What you need to do. For the listing below, give the count of lines containing the string "none" and nothing else.

◆ ◆ ◆ ◆ ◆ ◆ ◆

-- ==== Sys2Proof/Tests/Slice0.lean ====
section
/-! SUPPORT. The model's own tests: terms that the checks refuse, words of the spec's tables decoded, small steps against the
spec's worked examples, and for each statement with hypotheses a state and operands that meet them. -/

namespace Sys2Proof.Tests

open Sys2Proof Sys2Proof.Machine

-- one theorem at a time: each thread of the checker takes a stack of its own
set_option Elab.async false

/-! ### What the checks refuse -/

/-- A thread side with 16 v and 8 k registers, width 32. -/
def tEnv : DecodeEnv :=
  { loft := false, regs := 16, kregs := 8, width := 32, shadow := none, tiles := 0, hatch := 0, beatMul := 1, fslots := [] }
/-- A Loft side with 4 tiles in split-2. -/
def lEnv : DecodeEnv := { tEnv with loft := true, tiles := 4, beatMul := 2 }

/-- Register 16 of 16 (check 5). -/
theorem test_refuses_register : Instr.wellFormed tEnv (.iadd ⟨⟨0, 0⟩, 4, 16, 3, 0, false, 0, 0, false, false, 0⟩) = false := by decide
/-- IADC on packed elements (check 6). -/
theorem test_refuses_modifier : Instr.wellFormed tEnv (.iadc ⟨⟨0, 0⟩, 4, 2, 3, 0, false, 0, 2, false, false, 0⟩) = false := by decide
/-- IADD with a C field (check 7). -/
theorem test_refuses_unused_field : Instr.wellFormed tEnv (.iadd ⟨⟨0, 0⟩, 4, 2, 3, 1, false, 0, 0, false, false, 0⟩) = false := by decide
/-- IADD with a SUB (check 7). -/
theorem test_refuses_unused_bit : Instr.wellFormed tEnv (.iadd ⟨⟨0, 0⟩, 4, 2, 3, 0, false, 0, 0, false, false, 1⟩) = false := by decide
/-- TZERO with 15 beats in split-2, which needs 16 (check 10). -/
theorem test_refuses_beats : Instr.wellFormed lEnv (.tzero ⟨⟨0, 0⟩, 64, 0, 0, 0, 0, 14⟩) = false ∧
    Instr.wellFormed lEnv (.tzero ⟨⟨0, 0⟩, 64, 0, 0, 0, 0, 15⟩) = true := by decide
/-- Two slots of unit A (check 3), and a zero word (check 1). -/
theorem test_refuses_bundle : bundleDefect tEnv [0x0040004020300000, 0x8040004020300000] ≠ none ∧ bundleDefect tEnv [0x8000000000000000] ≠ none := by decide

/-! ### Decoding, every slot instruction once (03 R44 to R51, R57 to R61): guard c2.hi and every field distinct -/

def ra : ArgsA := ⟨⟨2, 9⟩, 0x4B, 0x31, 0x8E, 0x57, true, 2, 2, false, true, 0x16⟩
def rb : ArgsB := ⟨⟨2, 9⟩, 0x4B, 0x31, 0x8E, 0x57, true, 2, 4, true, true, false, true, true, false⟩
def rr : ArgsR := ⟨⟨2, 9⟩, 0x4B, 0x31, 0x8E, 0x57, true, 2, 0x136⟩
def ri : ArgsI := ⟨⟨2, 9⟩, 0x4B, 0x31, 0x8ABCDE5⟩
def rm : ArgsM := ⟨⟨2, 9⟩, 0x4B, 0x31, 0x8E, 5, 2, 1, 5, 0x1A3⟩
def rt : ArgsAt := ⟨⟨2, 9⟩, 0x4B, 0x31, 0x8E, 9, 1, 2, 4, true, 0x9C⟩
def rj : ArgsJ := ⟨⟨2, 9⟩, 0x4B, 0xFEDCB7, 0x55, 0xB, true⟩
def te : ArgsT := ⟨⟨2, 9⟩, 0x4B, 0x31, 0x8E, 0x57, 6, 0x137⟩
def tg : ArgsG := ⟨⟨2, 9⟩, 0x4B, 0x31, 0x8E, 3, 0x1ABCD⟩

/-- Every word decodes to the instruction beside it, and none ends its bundle. -/
def decodesAll (l : List (BitVec 64 × Instr)) : Bool :=
  l.all (fun p => !slotLast p.1 && match decodeSlot p.1 with
    | .ok i => decide (i = p.2)
    | .error _ => false)

theorem test_decode_unit_a : decodesAll [
    (0x004294B318E57D36, .iadd ra), (0x004694B318E57D36, .isub ra), (0x004A94B318E57D36, .iadc ra),
    (0x004E94B318E57D36, .isbc ra), (0x005694B318E57D36, .imul ra), (0x005A94B318E57D36, .imulh ra),
    (0x005E94B318E57D36, .imad ra), (0x006294B318E57D36, .imadw ra), (0x006694B318E57D36, .idiv ra),
    (0x006A94B318E57D36, .imin ra), (0x006E94B318E57D36, .imax ra), (0x007294B318E57D36, .iabs ra),
    (0x007694B318E57D36, .idp4 ra), (0x007A94B318E57D36, .isad ra), (0x008294B318E57D36, .and ra),
    (0x008694B318E57D36, .or ra), (0x008A94B318E57D36, .xor ra), (0x008E94B318E57D36, .andn ra),
    (0x00C294B318E57D36, .shl ra), (0x00C694B318E57D36, .shr ra), (0x00CA94B318E57D36, .sar ra),
    (0x00CE94B318E57D36, .rot ra), (0x00DA94B318E57D36, .bfx ra), (0x00DE94B318E57D36, .bfi ra),
    (0x00E294B318E57D36, .popc ra), (0x00E694B318E57D36, .clz ra), (0x00EA94B318E57D36, .brev ra),
    (0x00EE94B318E57D36, .prmt ra), (0x010294B318E57D36, .icmp ra), (0x010A94B318E57D36, .itst ra),
    (0x011294B318E57D36, .mov ra), (0x011E94B318E57D36, .lea ra), (0x012294B318E57D36, .ccrd ra),
    (0x012694B318E57D36, .ccwr ra), (0x014294B318E57D36, .shfl ra), (0x014694B318E57D36, .vote ra),
    (0x014A94B318E57D36, .matchL ra), (0x009294B318E57D36, .lop3 rr), (0x00D294B318E57D36, .shf rr),
    (0x010E94B318E57D36, .sel rr), (0x005294B318ABCDE5, .iaddi ri), (0x009694B318ABCDE5, .andi ri),
    (0x009A94B318ABCDE5, .ori ri), (0x009E94B318ABCDE5, .xori ri), (0x010694B318ABCDE5, .icmpi ri),
    (0x011694B318ABCDE5, .li ri), (0x011A94B318ABCDE5, .lih ri)] = true := by decide

theorem test_decode_unit_b : decodesAll [
    (0x104294B318E57D36, .fadd rb), (0x104694B318E57D36, .fsub rb), (0x104A94B318E57D36, .fmul rb),
    (0x104E94B318E57D36, .ffma rb), (0x105294B318E57D36, .fmin rb), (0x105694B318E57D36, .fmax rb),
    (0x105A94B318E57D36, .fcmp rb), (0x105E94B318E57D36, .frnd rb), (0x106694B318E57D36, .fdp2 rb),
    (0x108294B318E57D36, .dadd rb), (0x108694B318E57D36, .dmul rb), (0x108A94B318E57D36, .dfma rb),
    (0x108E94B318E57D36, .dcmp rb), (0x10A294B318E57D36, .hadd2 rb), (0x10A694B318E57D36, .hmul2 rb),
    (0x10AA94B318E57D36, .hfma2 rb), (0x10AE94B318E57D36, .hmin2 rb), (0x10B294B318E57D36, .hmax2 rb),
    (0x110294B318E57D36, .rcp rb), (0x110694B318E57D36, .rsq rb), (0x110A94B318E57D36, .sqrt rb),
    (0x110E94B318E57D36, .ex2 rb), (0x111294B318E57D36, .lg2 rb), (0x111694B318E57D36, .sin rb),
    (0x111A94B318E57D36, .cos rb), (0x111E94B318E57D36, .tanh rb), (0x10C294B318E57D36, .f2i rr),
    (0x10C694B318E57D36, .i2f rr), (0x10CA94B318E57D36, .fcvt rr), (0x10CE94B318E57D36, .f2n rr),
    (0x10D294B318E57D36, .n2f rr), (0x114294B318E57D36, .redPush rr), (0x114694B318E57D36, .redMov rr),
    (0x114A94B318E57D36, .redClr rr), (0x118294B318E57D36, .chk rr)] = true := by decide

theorem test_decode_unit_m : decodesAll [
    (0x204294B318E59BA3, .ldG rm), (0x204694B318E59BA3, .stG rm), (0x204A94B318E59BA3, .ldS rm),
    (0x204E94B318E59BA3, .stS rm), (0x205294B318E59BA3, .ldC rm), (0x205694B318E59BA3, .stC rm),
    (0x205A94B318E59BA3, .ldL rm), (0x205E94B318E59BA3, .stL rm), (0x206294B318E59BA3, .ldQ rm),
    (0x206694B318E59BA3, .stQ rm), (0x20A294B318E59BA3, .waita rm), (0x20C294B318E59BA3, .tagr rm),
    (0x20C694B318E59BA3, .tagw rm), (0x20CA94B318E59BA3, .pref rm), (0x208294B318E9699C, .atomS rt),
    (0x208694B318E9699C, .casS rt)] = true := by decide

theorem test_decode_unit_c : decodesAll [
    (0x304294BFEDCB7AB7, .bra rj), (0x304A94BFEDCB7AB7, .call rj), (0x30A294B318E9699C, .atomH rt),
    (0x30A694B318E9699C, .redH rt), (0x30AA94B318E9699C, .casH rt), (0x304694B318E57D36, .brx rr),
    (0x304E94B318E57D36, .callx rr), (0x305294B318E57D36, .ret rr), (0x305694B318E57D36, .exit rr),
    (0x306294B318E57D36, .join rr), (0x306694B318E57D36, .leave rr), (0x306A94B318E57D36, .waitm rr),
    (0x306E94B318E57D36, .mset rr), (0x307294B318E57D36, .mop rr), (0x307694B318E57D36, .mrd rr),
    (0x307A94B318E57D36, .mwr rr), (0x308294B318E57D36, .bar rr), (0x308694B318E57D36, .sbar rr),
    (0x308A94B318E57D36, .fence rr), (0x30C294B318E57D36, .cp rr), (0x30CA94B318E57D36, .lop rr),
    (0x30E294B318E57D36, .hatch rr), (0x30E694B318E57D36, .safept rr), (0x30EA94B318E57D36, .shelf rr),
    (0x30EE94B318E57D36, .launch rr), (0x310294B318E57D36, .trap rr), (0x310694B318E57D36, .bkpt rr),
    (0x310A94B318E57D36, .yield rr), (0x310E94B318E57D36, .gts rr), (0x311294B318E57D36, .cnt rr),
    (0x311694B318E57D36, .evt rr), (0x311A94B318E57D36, .nsleep rr)] = true := by decide

theorem test_decode_unit_q : decodesAll [
    (0x404294B318E57D36, .qadd rr), (0x404694B318E57D36, .qsub rr), (0x404A94B318E57D36, .qmul rr),
    (0x405294B318E57D36, .qshl rr), (0x405694B318E57D36, .qand rr), (0x405A94B318E57D36, .qcmp rr),
    (0x405E94B318E57D36, .qmov rr), (0x408E94B318E57D36, .qwait rr), (0x409294B318E57D36, .qsig rr),
    (0x409694B318E57D36, .unhatch rr), (0x409A94B318E57D36, .tresume rr), (0x409E94B318E57D36, .qsafe rr),
    (0x40A294B318E57D36, .tfence rr), (0x404E94B318ABCDE5, .qli ri), (0x408294BFEDCB7AB7, .qbra rj),
    (0x408694BFEDCB7AB7, .qloop rj)] = true := by decide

◆ ◆ ◆ ◆ ◆ ◆ ◆

Exercise response. 3